Look in the material below for the line holding "(s.setCause b).media = s.media := rfl". Set it down exactly, with each later line up to and including the line holding "(s.clearCause b).power = s.power := rfl".

INFORMATION PROVIDED |
•••
/-! ### `State.draw` -/

@[simp] theorem State.draw_pending : (s.draw).pending = s.pending := rfl
@[simp] theorem State.draw_out : (s.draw).out = s.out := rfl
@[simp] theorem State.draw_ident : (s.draw).ident = s.ident := rfl
@[simp] theorem State.draw_mode : (s.draw).mode = s.mode := rfl
@[simp] theorem State.draw_power : (s.draw).power = s.power := rfl
@[simp] theorem State.draw_ctrl : (s.draw).ctrl = s.ctrl := rfl
@[simp] theorem State.draw_settings : (s.draw).settings = s.settings := rfl
@[simp] theorem State.draw_time : (s.draw).time = s.time := rfl
@[simp] theorem State.draw_sess : (s.draw).sess = s.sess := rfl
@[simp] theorem State.draw_cmds : (s.draw).cmds = s.cmds := rfl
@[simp] theorem State.draw_locks : (s.draw).locks = s.locks := rfl
@[simp] theorem State.draw_kv : (s.draw).kv = s.kv := rfl
@[simp] theorem State.draw_seq : (s.draw).seq = s.seq := rfl
@[simp] theorem State.draw_win : (s.draw).win = s.win := rfl
@[simp] theorem State.draw_ns : (s.draw).ns = s.ns := rfl
@[simp] theorem State.draw_creds : (s.draw).creds = s.creds := rfl
@[simp] theorem State.draw_asu : (s.draw).asu = s.asu := rfl
@[simp] theorem State.draw_vault : (s.draw).vault = s.vault := rfl
@[simp] theorem State.draw_programs : (s.draw).programs = s.programs := rfl
@[simp] theorem State.draw_comets : (s.draw).comets = s.comets := rfl
@[simp] theorem State.draw_media : (s.draw).media = s.media := rfl
@[simp] theorem State.draw_attn : (s.draw).attn = s.attn := rfl
@[simp] theorem State.draw_health : (s.draw).health = s.health := rfl
@[simp] theorem State.draw_ports : (s.draw).ports = s.ports := rfl
@[simp] theorem State.draw_pair : (s.draw).pair = s.pair := rfl
@[simp] theorem State.draw_fw : (s.draw).fw = s.fw := rfl
@[simp] theorem State.draw_usb : (s.draw).usb = s.usb := rfl
@[simp] theorem State.draw_tag : (s.draw).tag = s.tag := rfl
@[simp] theorem State.draw_feeds : (s.draw).feeds = s.feeds := rfl
@[simp] theorem State.draw_thermal : (s.draw).thermal = s.thermal := rfl
@[simp] theorem State.draw_pins : (s.draw).pins = s.pins := rfl

/-! ### `State.setCause` -/

@[simp] theorem State.setCause_pending (b : Nat) : (s.setCause b).pending = s.pending := rfl
@[simp] theorem State.setCause_out (b : Nat) : (s.setCause b).out = s.out := rfl
@[simp] theorem State.setCause_fresh (b : Nat) : (s.setCause b).fresh = s.fresh := rfl
@[simp] theorem State.setCause_ident (b : Nat) : (s.setCause b).ident = s.ident := rfl
@[simp] theorem State.setCause_mode (b : Nat) : (s.setCause b).mode = s.mode := rfl
@[simp] theorem State.setCause_power (b : Nat) : (s.setCause b).power = s.power := rfl
@[simp] theorem State.setCause_ctrl (b : Nat) : (s.setCause b).ctrl = s.ctrl := rfl
@[simp] theorem State.setCause_settings (b : Nat) : (s.setCause b).settings = s.settings := rfl
@[simp] theorem State.setCause_time (b : Nat) : (s.setCause b).time = s.time := rfl
@[simp] theorem State.setCause_sess (b : Nat) : (s.setCause b).sess = s.sess := rfl
@[simp] theorem State.setCause_cmds (b : Nat) : (s.setCause b).cmds = s.cmds := rfl
@[simp] theorem State.setCause_locks (b : Nat) : (s.setCause b).locks = s.locks := rfl
@[simp] theorem State.setCause_kv (b : Nat) : (s.setCause b).kv = s.kv := rfl
@[simp] theorem State.setCause_seq (b : Nat) : (s.setCause b).seq = s.seq := rfl
@[simp] theorem State.setCause_win (b : Nat) : (s.setCause b).win = s.win := rfl
@[simp] theorem State.setCause_ns (b : Nat) : (s.setCause b).ns = s.ns := rfl
@[simp] theorem State.setCause_creds (b : Nat) : (s.setCause b).creds = s.creds := rfl
@[simp] theorem State.setCause_asu (b : Nat) : (s.setCause b).asu = s.asu := rfl
@[simp] theorem State.setCause_vault (b : Nat) : (s.setCause b).vault = s.vault := rfl
@[simp] theorem State.setCause_programs (b : Nat) : (s.setCause b).programs = s.programs := rfl
@[simp] theorem State.setCause_comets (b : Nat) : (s.setCause b).comets = s.comets := rfl
@[simp] theorem State.setCause_media (b : Nat) : (s.setCause b).media = s.media := rfl
@[simp] theorem State.setCause_health (b : Nat) : (s.setCause b).health = s.health := rfl
@[simp] theorem State.setCause_ports (b : Nat) : (s.setCause b).ports = s.ports := rfl
@[simp] theorem State.setCause_pair (b : Nat) : (s.setCause b).pair = s.pair := rfl
@[simp] theorem State.setCause_fw (b : Nat) : (s.setCause b).fw = s.fw := rfl
@[simp] theorem State.setCause_usb (b : Nat) : (s.setCause b).usb = s.usb := rfl
@[simp] theorem State.setCause_tag (b : Nat) : (s.setCause b).tag = s.tag := rfl
@[simp] theorem State.setCause_feeds (b : Nat) : (s.setCause b).feeds = s.feeds := rfl
@[simp] theorem State.setCause_thermal (b : Nat) : (s.setCause b).thermal = s.thermal := rfl
@[simp] theorem State.setCause_pins (b : Nat) : (s.setCause b).pins = s.pins := rfl

/-! ### `State.clearCause` -/

@[simp] theorem State.clearCause_pending (b : Nat) : (s.clearCause b).pending = s.pending := rfl
@[simp] theorem State.clearCause_out (b : Nat) : (s.clearCause b).out = s.out := rfl
@[simp] theorem State.clearCause_fresh (b : Nat) : (s.clearCause b).fresh = s.fresh := rfl
@[simp] theorem State.clearCause_ident (b : Nat) : (s.clearCause b).ident = s.ident := rfl
@[simp] theorem State.clearCause_mode (b : Nat) : (s.clearCause b).mode = s.mode := rfl
@[simp] theorem State.clearCause_power (b : Nat) : (s.clearCause b).power = s.power := rfl
@[simp] theorem State.clearCause_ctrl (b : Nat) : (s.clearCause b).ctrl = s.ctrl := rfl
@[simp] theorem State.clearCause_settings (b : Nat) : (s.clearCause b).settings = s.settings := rfl
@[simp] theorem State.clearCause_time (b : Nat) : (s.clearCause b).time = s.time := rfl
@[simp] theorem State.clearCause_sess (b : Nat) : (s.clearCause b).sess = s.sess := rfl
@[simp] theorem State.clearCause_cmds (b : Nat) : (s.clearCause b).cmds = s.cmds := rfl
@[simp] theorem State.clearCause_locks (b : Nat) : (s.clearCause b).locks = s.locks := rfl
@[simp] theorem State.clearCause_kv (b : Nat) : (s.clearCause b).kv = s.kv := rfl
@[simp] theorem State.clearCause_seq (b : Nat) : (s.clearCause b).seq = s.seq := rfl
@[simp] theorem State.clearCause_win (b : Nat) : (s.clearCause b).win = s.win := rfl
@[simp] theorem State.clearCause_ns (b : Nat) : (s.clearCause b).ns = s.ns := rfl
@[simp] theorem State.clearCause_creds (b : Nat) : (s.clearCause b).creds = s.creds := rfl
@[simp] theorem State.clearCause_asu (b : Nat) : (s.clearCause b).asu = s.asu := rfl
@[simp] theorem State.clearCause_vault (b : Nat) : (s.clearCause b).vault = s.vault := rfl
@[simp] theorem State.clearCause_programs (b : Nat) : (s.clearCause b).programs = s.programs := rfl
@[simp] theorem State.clearCause_comets (b : Nat) : (s.clearCause b).comets = s.comets := rfl
@[simp] theorem State.clearCause_media (b : Nat) : (s.clearCause b).media = s.media := rfl
@[simp] theorem State.clearCause_health (b : Nat) : (s.clearCause b).health = s.health := rfl
@[simp] theorem State.clearCause_ports (b : Nat) : (s.clearCause b).ports = s.ports := rfl
@[simp] theorem State.clearCause_pair (b : Nat) : (s.clearCause b).pair = s.pair := rfl
@[simp] theorem State.clearCause_fw (b : Nat) : (s.clearCause b).fw = s.fw := rfl
@[simp] theorem State.clearCause_usb (b : Nat) : (s.clearCause b).usb = s.usb := rfl
@[simp] theorem State.clearCause_tag (b : Nat) : (s.clearCause b).tag = s.tag := rfl
@[simp] theorem State.clearCause_feeds (b : Nat) : (s.clearCause b).feeds = s.feeds := rfl
@[simp] theorem State.clearCause_thermal (b : Nat) : (s.clearCause b).thermal = s.thermal := rfl
@[simp] theorem State.clearCause_pins (b : Nat) : (s.clearCause b).pins = s.pins := rfl

/-! ### `State.setWarning` -/

@[simp] theorem State.setWarning_pending (b : Nat) (on : Bool) : (s.setWarning b on).pending = s.pending := rfl
@[simp] theorem State.setWarning_out (b : Nat) (on : Bool) : (s.setWarning b on).out = s.out := rfl
@[simp] theorem State.setWarning_fresh (b : Nat) (on : Bool) : (s.setWarning b on).fresh = s.fresh := rfl
@[simp] theorem State.setWarning_ident (b : Nat) (on : Bool) : (s.setWarning b on).ident = s.ident := rfl
@[simp] theorem State.setWarning_mode (b : Nat) (on : Bool) : (s.setWarning b on).mode = s.mode := rfl
@[simp] theorem State.setWarning_power (b : Nat) (on : Bool) : (s.setWarning b on).power = s.power := rfl
@[simp] theorem State.setWarning_ctrl (b : Nat) (on : Bool) : (s.setWarning b on).ctrl = s.ctrl := rfl
@[simp] theorem State.setWarning_settings (b : Nat) (on : Bool) : (s.setWarning b on).settings = s.settings := rfl
@[simp] theorem State.setWarning_time (b : Nat) (on : Bool) : (s.setWarning b on).time = s.time := rfl
@[simp] theorem State.setWarning_sess (b : Nat) (on : Bool) : (s.setWarning b on).sess = s.sess := rfl
@[simp] theorem State.setWarning_cmds (b : Nat) (on : Bool) : (s.setWarning b on).cmds = s.cmds := rfl
@[simp] theorem State.setWarning_locks (b : Nat) (on : Bool) : (s.setWarning b on).locks = s.locks := rfl
@[simp] theorem State.setWarning_kv (b : Nat) (on : Bool) : (s.setWarning b on).kv = s.kv := rfl
@[simp] theorem State.setWarning_seq (b : Nat) (on : Bool) : (s.setWarning b on).seq = s.seq := rfl
@[simp] theorem State.setWarning_win (b : Nat) (on : Bool) : (s.setWarning b on).win = s.win := rfl
@[simp] theorem State.setWarning_ns (b : Nat) (on : Bool) : (s.setWarning b on).ns = s.ns := rfl
@[simp] theorem State.setWarning_creds (b : Nat) (on : Bool) : (s.setWarning b on).creds = s.creds := rfl
@[simp] theorem State.setWarning_asu (b : Nat) (on : Bool) : (s.setWarning b on).asu = s.asu := rfl
@[simp] theorem State.setWarning_vault (b : Nat) (on : Bool) : (s.setWarning b on).vault = s.vault := rfl
@[simp] theorem State.setWarning_programs (b : Nat) (on : Bool) : (s.setWarning b on).programs = s.programs := rfl
@[simp] theorem State.setWarning_comets (b : Nat) (on : Bool) : (s.setWarning b on).comets = s.comets := rfl
@[simp] theorem State.setWarning_media (b : Nat) (on : Bool) : (s.setWarning b on).media = s.media := rfl
@[simp] theorem State.setWarning_health (b : Nat) (on : Bool) : (s.setWarning b on).health = s.health := rfl
@[simp] theorem State.setWarning_ports (b : Nat) (on : Bool) : (s.setWarning b on).ports = s.ports := rfl
@[simp] theorem State.setWarning_pair (b : Nat) (on : Bool) : (s.setWarning b on).pair = s.pair := rfl
@[simp] theorem State.setWarning_fw (b : Nat) (on : Bool) : (s.setWarning b on).fw = s.fw := rfl
@[simp] theorem State.setWarning_usb (b : Nat) (on : Bool) : (s.setWarning b on).usb = s.usb := rfl
@[simp] theorem State.setWarning_tag (b : Nat) (on : Bool) : (s.setWarning b on).tag = s.tag := rfl
@[simp] theorem State.setWarning_feeds (b : Nat) (on : Bool) : (s.setWarning b on).feeds = s.feeds := rfl
@[simp] theorem State.setWarning_thermal (b : Nat) (on : Bool) : (s.setWarning b on).thermal = s.thermal := rfl
@[simp] theorem State.setWarning_pins (b : Nat) (on : Bool) : (s.setWarning b on).pins = s.pins := rfl

/-! ### `State.modSession` -/

@[simp] theorem State.modSession_pending (sid : Nat) (f : Session → Session) : (s.modSession sid f).pending = s.pending := rfl
@[simp] theorem State.modSession_out (sid : Nat) (f : Session → Session) : (s.modSession sid f).out = s.out := rfl
@[simp] theorem State.modSession_fresh (sid : Nat) (f : Session → Session) : (s.modSession sid f).fresh = s.fresh := rfl
@[simp] theorem State.modSession_ident (sid : Nat) (f : Session → Session) : (s.modSession sid f).ident = s.ident := rfl
@[simp] theorem State.modSession_mode (sid : Nat) (f : Session → Session) : (s.modSession sid f).mode = s.mode := rfl
@[simp] theorem State.modSession_power (sid : Nat) (f : Session → Session) : (s.modSession sid f).power = s.power := rfl
@[simp] theorem State.modSession_ctrl (sid : Nat) (f : Session → Session) : (s.modSession sid f).ctrl = s.ctrl := rfl
@[simp] theorem State.modSession_settings (sid : Nat) (f : Session → Session) : (s.modSession sid f).settings = s.settings := rfl
@[simp] theorem State.modSession_time (sid : Nat) (f : Session → Session) : (s.modSession sid f).time = s.time := rfl
@[simp] theorem State.modSession_cmds (sid : Nat) (f : Session → Session) : (s.modSession sid f).cmds = s.cmds := rfl
@[simp] theorem State.modSession_locks (sid : Nat) (f : Session → Session) : (s.modSession sid f).locks = s.locks := rfl
@[simp] theorem State.modSession_kv (sid : Nat) (f : Session → Session) : (s.modSession sid f).kv = s.kv := rfl
@[simp] theorem State.modSession_seq (sid : Nat) (f : Session → Session) : (s.modSession sid f).seq = s.seq := rfl
@[simp] theorem State.modSession_win (sid : Nat) (f : Session → Session) : (s.modSession sid f).win = s.win := rfl
@[simp] theorem State.modSession_ns (sid : Nat) (f : Session → Session) : (s.modSession sid f).ns = s.ns := rfl
@[simp] theorem State.modSession_creds (sid : Nat) (f : Session → Session) : (s.modSession sid f).creds = s.creds := rfl
@[simp] theorem State.modSession_asu (sid : Nat) (f : Session → Session) : (s.modSession sid f).asu = s.asu := rfl
@[simp] theorem State.modSession_vault (sid : Nat) (f : Session → Session) : (s.modSession sid f).vault = s.vault := rfl
@[simp] theorem State.modSession_programs (sid : Nat) (f : Session → Session) : (s.modSession sid f).programs = s.programs := rfl
@[simp] theorem State.modSession_comets (sid : Nat) (f : Session → Session) : (s.modSession sid f).comets = s.comets := rfl
@[simp] theorem State.modSession_media (sid : Nat) (f : Session → Session) : (s.modSession sid f).media = s.media := rfl
@[simp] theorem State.modSession_attn (sid : Nat) (f : Session → Session) : (s.modSession sid f).attn = s.attn := rfl
@[simp] theorem State.modSession_health (sid : Nat) (f : Session → Session) : (s.modSession sid f).health = s.health := rfl
@[simp] theorem State.modSession_ports (sid : Nat) (f : Session → Session) : (s.modSession sid f).ports = s.ports := rfl
@[simp] theorem State.modSession_pair (sid : Nat) (f : Session → Session) : (s.modSession sid f).pair = s.pair := rfl
@[simp] theorem State.modSession_fw (sid : Nat) (f : Session → Session) : (s.modSession sid f).fw = s.fw := rfl
@[simp] theorem State.modSession_usb (sid : Nat) (f : Session → Session) : (s.modSession sid f).usb = s.usb := rfl
@[simp] theorem State.modSession_tag (sid : Nat) (f : Session → Session) : (s.modSession sid f).tag = s.tag := rfl
@[simp] theorem State.modSession_feeds (sid : Nat) (f : Session → Session) : (s.modSession sid f).feeds = s.feeds := rfl
@[simp] theorem State.modSession_thermal (sid : Nat) (f : Session → Session) : (s.modSession sid f).thermal = s.thermal := rfl
@[simp] theorem State.modSession_pins (sid : Nat) (f : Session → Session) : (s.modSession sid f).pins = s.pins := rfl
•••
TASK SOLUTION |
@[simp] theorem State.setCause_media (b : Nat) : (s.setCause b).media = s.media := rfl
@[simp] theorem State.setCause_health (b : Nat) : (s.setCause b).health = s.health := rfl
@[simp] theorem State.setCause_ports (b : Nat) : (s.setCause b).ports = s.ports := rfl
@[simp] theorem State.setCause_pair (b : Nat) : (s.setCause b).pair = s.pair := rfl
@[simp] theorem State.setCause_fw (b : Nat) : (s.setCause b).fw = s.fw := rfl
@[simp] theorem State.setCause_usb (b : Nat) : (s.setCause b).usb = s.usb := rfl
@[simp] theorem State.setCause_tag (b : Nat) : (s.setCause b).tag = s.tag := rfl
@[simp] theorem State.setCause_feeds (b : Nat) : (s.setCause b).feeds = s.feeds := rfl
@[simp] theorem State.setCause_thermal (b : Nat) : (s.setCause b).thermal = s.thermal := rfl
@[simp] theorem State.setCause_pins (b : Nat) : (s.setCause b).pins = s.pins := rfl

/-! ### `State.clearCause` -/

@[simp] theorem State.clearCause_pending (b : Nat) : (s.clearCause b).pending = s.pending := rfl
@[simp] theorem State.clearCause_out (b : Nat) : (s.clearCause b).out = s.out := rfl
@[simp] theorem State.clearCause_fresh (b : Nat) : (s.clearCause b).fresh = s.fresh := rfl
@[simp] theorem State.clearCause_ident (b : Nat) : (s.clearCause b).ident = s.ident := rfl
@[simp] theorem State.clearCause_mode (b : Nat) : (s.clearCause b).mode = s.mode := rfl
@[simp] theorem State.clearCause_power (b : Nat) : (s.clearCause b).power = s.power := rfl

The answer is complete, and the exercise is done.